No, nothing of that level of drama and intrigue. In terms of frequency of competition, Hewlett-Packard was up in the mix this quarter. Our win rate stayed very consistent against both EMC and HP. So, yes, there wasn't really anything dramatic in the change. I think the most notable statistical difference had to do with the frequency of engagement versus Hewlett-Packard.

Tom Mendoza - Network Appliance, Inc. - President

I also think that -- and we said this before, but I can't tell you how many customers have said that they now believe it is a two horse race. It is NetApp and EMC. They are the two companies innovating. And many, many of the wins we had this quarter into new accounts simply were customers turning to us and saying, using our technology, how would you accomplish my business problem? We have have reached a role of many of our customers. We are no longer just talking about gigabyte prices and things like that. They are allowing us to use our creativity. And that goes back to Dan's point, why the petabytes were down. We are using our new technology, showing them -- giving them higher utilization rates. And that has given us major wins. I would say that the competitive landscape hasn't changed, except we're starting to tilt it in certain ways because of product.

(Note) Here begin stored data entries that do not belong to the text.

-- ==== Sys2Proof/Laws/Config.lean ====
section
/-! SUPPORT. The reset configuration `CFG0` meets the constraints of spec/00_scope.md R8 and spec/20_memory.md R80,
whatever the parameters that R8 leaves open are (log 2). -/

namespace Sys2Proof.Laws

open Sys2Proof Sys2Proof.Machine

/-- Any choice of the two source pins is one that R8 allows. -/
theorem source_pins_ok : ∀ a : Fin 29, ∀ b : Fin 28,
    sourcePins.getD a.val 0 ≠ sourcePins.getD ((a.val + 1 + b.val) % 29) 0 ∧
      sourcePins.getD a.val 0 ∉ Config.outputPins ∧
      sourcePins.getD ((a.val + 1 + b.val) % 29) 0 ∉ Config.outputPins := by
  decide

theorem gpin_ok : ∀ a : Fin 3, Config.outputPins.getD a.val 4 ∈ Config.outputPins := by decide

/-- `MAP0` meets R80 (20_memory.md R81). -/
theorem cfg0_mapOk : cfg0.mapOk = true := by
  have h : cfg0.mapOk = { cfg0 with
      ipinA := 0, ipinB := 0, gpin := 0, selfEdge := 0, gpioLine := 0, lineGroup := 0 }.mapOk := rfl
  rw [h]
  decide

theorem cfg0_wf : cfg0.wf = true := by
  have hp := source_pins_ok Config.openIpinA Config.openIpinB
  have hg := gpin_ok Config.openGpin
  simp only [Config.wf, Bool.and_eq_true, decide_eq_true_eq]
  refine ⟨⟨⟨⟨⟨⟨⟨⟨⟨⟨⟨⟨⟨⟨⟨⟨?_, cfg0_mapOk⟩, ?_⟩, ?_⟩, ?_⟩, ?_⟩, ?_⟩, ?_⟩, ?_⟩, ?_⟩, ?_⟩, hp.1⟩, hp.2.1⟩, hp.2.2⟩, hg⟩,
    ?_⟩, Config.openGpioLine.isLt⟩
  case refine_11 =>
    show (Config.openSelfEdge ||| (1#32 <<< gpin0.toNat)).getLsbD gpin0.toNat = true
    have h := getLsbD_pinBit gpin0.toNat gpin0.toNat gpin0.isLt
    simp only [pinBit] at h
    rw [BitVec.getLsbD_or, h]; simp
  all_goals decide

end Sys2Proof.Laws
end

Dan Warmenhoven - Network Appliance, Inc. - CEO

An interesting to phenomena that is going to occur in the metrics is that you are going to see I think a flattening of the cost per gig, because the customers can achieve their business objective with fewer gigabytes. And so even though we can come in under in terms of the dollar value of a deal, it is with less starch because of the utilization rates being higher. So it is going to be an interesting transition over the next few quarters.

Operator

Les Santiago with Piper Jaffray. Les Santiago - Piper Jaffray - Analyst

Could you give us a more color on the overall spending environment in the enterprise and SMB markets for storage? How much of this trend this quarter was pent-up demand due to the product transition versus maybe share gains, or maybe some kind of a seasonable seasonal uplift in demand that you are seeing out there?

Dan Warmenhoven - Network Appliance, Inc. - CEO

This was a typical Q3 from my viewpoint. So seasonality was such that August was very weak, and we saw a pretty good strength in September and October, particularly at our federal, which always surges in the end of the fiscal year for the federal government. So September -- that trickles into October from our viewpoint because the lag time through the system integrators. But you saw the federal business really surge in the mix. I didn't see anything relative to pent-up demand, other than the end of the year buying rush in federal. It seemed like a very normal kind of model.

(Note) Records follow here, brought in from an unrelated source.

/-- What the pass of `SNS` has done when it is through the registers `f` to `l`. -/
def senseDone (s : State) (f l : Nat) (pattern : Word) : Progress :=
  (sensePass s.cfg pattern).turns f (l + 1 - f) (LineArray.sense.start s)

section Sense

variable {s : State} {f l : Nat} {pattern : Word}

@[simp] theorem sensePass_value (c : Config) (w : Nat) (x : Word) : (sensePass c pattern).value w x = pattern :=
  Pass.value_of_full rfl x

@[simp] theorem sensePass_events (c : Config) (w : Nat) (x : Word) :
    (sensePass c pattern).events w x = [.wr (aSense c w) pattern] := by
  have hfull : (sensePass c pattern).mask w = BitVec.allOnes 32 := rfl
  rw [Pass.events, if_pos hfull, sensePass_value]
  rfl

theorem uopsOf_sns (c : Config) (el : BitVec 2) (rfirst rlast : BitVec 6) :
    uopsOf c el (.sns rfirst rlast pattern) = (List.range' rfirst.toNat (rlast.toNat + 1 - rfirst.toNat)).flatMap
      ((sensePass c pattern).uops LineArray.sense.mark) :=
  List.map_eq_flatMap

theorem senseDone_word (hle : f ≤ l) (hl : l < s.sense.length) (r : Nat) :
    regAtIndex (senseDone s f l pattern).words r = if f ≤ r ∧ r ≤ l then pattern else regAtIndex s.sense r := by
  rw [senseDone, Pass.turns_word _ _ _ (show _ ≤ s.sense.length by omega), sensePass_value]
  exact if_congr (by omega) rfl rfl

theorem senseDone_events (hle : f ≤ l) (hl : l < s.sense.length) :
    (senseDone s f l pattern).events =
      (List.range' f (l - f + 1)).map fun r => .wr (s.cfg.map.sense0 + 4 * r) pattern := by
  rw [senseDone, Pass.turns_events _ _ _ (show _ ≤ s.sense.length by omega), Nat.sub_add_comm hle]
  simp only [sensePass_events]
  exact List.map_eq_flatMap.symm

theorem senseDone_temp : (senseDone s f l pattern).temp = s.tReg := by
  rw [senseDone]
  induction l + 1 - f with
  | zero => rfl
  | succ n ih => rw [Pass.turns_succ, Pass.turn_of_full rfl, ih]

theorem senseDone_flags {m : Nat} (hle : f ≤ l) (hl : l < 64) (hm : m < 1024) :
    (senseDone s f l pattern).flags.getLsbD m =
      (s.ls.getLsbD m || (decide (16 * f ≤ m) && decide (m ≤ 16 * l + 15))) := by
  rw [senseDone, Pass.turns_flags _ _ _ hm fun w hw => show 16 * w + 15 < 1024 by omega]
  congr 1
  rw [Bool.eq_iff_iff, List.any_eq_true]
  simp only [Bool.and_eq_true, decide_eq_true_eq, List.mem_range'_1]
  constructor
  · rintro ⟨w, hw, (hlo : 16 * w ≤ m), (hhi : m ≤ 16 * w + 15)⟩
    omega
  · rintro ⟨hf, hl⟩
    exact ⟨m / 16, by omega, show 16 * (m / 16) ≤ m by omega, show m ≤ 16 * (m / 16) + 15 by omega⟩

end Sense

theorem exec_sns {s : State} {rfirst rlast : BitVec 6} (pattern : Word) (hc : s.cfg.wf = true) (hm : s.mode = .idle)
    (hle : rfirst.toNat ≤ rlast.toNat) (hl : rlast.toNat < s.cfg.nline / 16) :
    completesQuietlyTo (.sns rfirst rlast pattern) s
      (LineArray.sense.standing (encode (.sns rfirst rlast pattern)) s []
        (senseDone s rfirst.toNat rlast.toNat pattern)) :=
  exec_pass (k := .sense) hc hm (senseRangeOk_iff.2 ⟨hle, hl⟩) rfl rfl (uopsOf_sns ..) (fun _ => rfl)
    (show _ ≤ s.cfg.nline / 16 by omega)

/-- Settles O29: `SNS` is the pass of whole registers. -/
theorem snsWritesThePatternToTheRange : Obligations.SnsWritesThePatternToTheRange := by
  unfold Obligations.SnsWritesThePatternToTheRange
  intro s rfirst rlast pattern hc hshape hm f l C
  refine ⟨fun hrange => exec_illegalOperand (i := .sns rfirst rlast pattern) hm
    (Bool.eq_false_iff.2 fun h => hrange (senseRangeOk_iff.1 h)), fun hle hl => ⟨?_, ?_⟩⟩
  · rw [uopsOf_sns, List.map_flatMap, ← Nat.sub_add_comm hle]
    exact List.map_eq_flatMap.symm.trans ((List.map_const' ..).trans (by rw [List.length_range']))
  let g := senseDone s f l pattern
  obtain ⟨e, d, hexec, he⟩ : completesQuietlyTo _ s (LineArray.sense.standing _ s [] g) :=
    exec_sns pattern hc hm hle hl
  obtain ⟨-, -, -, -, hlen, -⟩ := shapeOk_iff.1 hshape
  have hl' : l < s.sense.length := hlen ▸ hl
  have hevents : g.events = _ := senseDone_events hle hl'
  have htemp : g.temp = s.tReg := senseDone_temp
  refine ⟨g.words, g.flags, e, d, hexec.trans ?_, Pass.turns_length .., fun r _ => senseDone_word hle hl' r,
    fun m hm => senseDone_flags hle rlast.isLt hm, he⟩
  simp [LineArray.standing, LineArray.put, hm, hevents, htemp, encode, encodeR, C]

/-! ### ENL (R168, R169) -/

theorem lineReady_iff {s : State} {l : Nat} : lineReady s l = true ↔
    s.lp.getLsbD l = true ∧ s.lt.getLsbD l = true ∧ s.ls.getLsbD l = true := by
  simp [lineReady, and_assoc]

/-- `s` after `ENL l`: a read of the line's enable register and a write of it with the line's bit set. -/
def enlDone (s : State) (l : BitVec 10) : State :=
  let n := l.toNat / 32
  let x := regAtIndex s.isen n
  let y := x ||| lineBit l.toNat
  { s with
    isen := s.isen.set n y
    tReg := x
    hist := s.hist ++ [.rd (aIsen s.cfg n) x, .wr (aIsen s.cfg n) y]
    cur := encode (.enl l)
    ustep := 2
    done := true }

theorem exec_enl {s : State} {l : BitVec 10} (hc : s.cfg.wf = true) (hm : s.mode = .idle)
    (hl : l.toNat < s.cfg.nline) (hready : lineReady s l.toNat = true) :
    completesQuietlyTo (.enl l) s (enlDone s l) := by
  let n := l.toNat / 32
  let x := regAtIndex s.isen n
  have h32 : s.cfg.nline % 32 = 0 := (wf_parts hc).2.1
  have hreg : regAt s.cfg (aIsen s.cfg n) = some (.isen n) := regAt_isen hc (by omega)
  have h0 := leads_exec (i := .enl l) hm (decide_eq_true hl) rfl hready
  have h1 : Leads _ _ (underWay (encode (.enl l)) 1 { s with tReg := x, hist := s.hist ++ [.rd (aIsen s.cfg n) x] }) :=
    h0.read hreg rfl rfl rfl
  obtain ⟨e, d, hnext, he⟩ := (h1.write hreg rfl (fun _ => nofun) (eval_put ..) (.of_eq rfl)).next (s := s) rfl rfl rfl
  refine ⟨e, d, hnext.trans ?_, he⟩
  simp [regWrite, advance, underWay, hm, enlDone, ← BitVec.or_assoc, n, x]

Tom Mendoza - Network Appliance, Inc. - President

I would say that on our federal team too, it was a spectacular execution by that team. A quarter ago after we didn't do well, (indiscernible) came here and said there was some very specific issue where things had shifted. And by God, they went and got them this quarter, and they did it.

Another thing I would point out to you is I really think what we're taking real advantage of some of our key partnerships. I had the great opportunity to speak in front of about 14,000 people at Oracle World last quarter. That paid off for with a lot of deals this quarter, where people were not looking at NetApp. Dan is doing a lot of speaking at major events at companies like Symantec, SAP. Microsoft just did a cross country tour with us over the last two quarters.

Those type of things really are giving NetApp a whole different visibility and profile in the market. And I think that has helped us. Again, again as long as we get to engage in more deals, given our win rates, things are going to go better -- continue to do well at the rate we're looking at.

Dan Warmenhoven - Network Appliance, Inc. - CEO

Getting back to the essence of your question, I think most of this is share gain. And I think federal, as Tom was pointing to, is a pretty good example. Our federal business is outgrowing the market by a lot. And if you look at this particular quarter as compared to one year ago, roughly 30% of the booking this quarter came from civilian agencies, whereas last year it was a very small percentage. So as we have continued to expand our focus on different segments of the market, we have continued to gain share. I think is just that simple.

Operator

Bill Shope with JPMorgan.

Bill Shop - JPMorgan - Analyst

Looking at the other verticals do you see any surprising strength in particular verticals, other than the federal government?

Dan Warmenhoven - Network Appliance, Inc. - CEO

Yes, financial services continues to be pretty good. And actually the energy sector this quarter -- it is really going to be in this quarter. Somebody asked about Katrina, we shipped an awful lot of equipment to our customers in the oil sector in the wake of Katrina and all the rest of the storms. But that didn't show up materially in last quarter's revenues. I think it may have a spillover effect into this quarter's. The oil sector continues to do well. The financial services sector continues to do well. We're continuing to do very well in automotive. And it is -- there are not many weak sectors right now. I think based on the numbers I saw the tech sector is still 18% of mix. And they are continuing to buy and doing well. So it is pretty strong across the board.

Bill Shop - JPMorgan - Analyst

What percentage of the business is energy this quarter?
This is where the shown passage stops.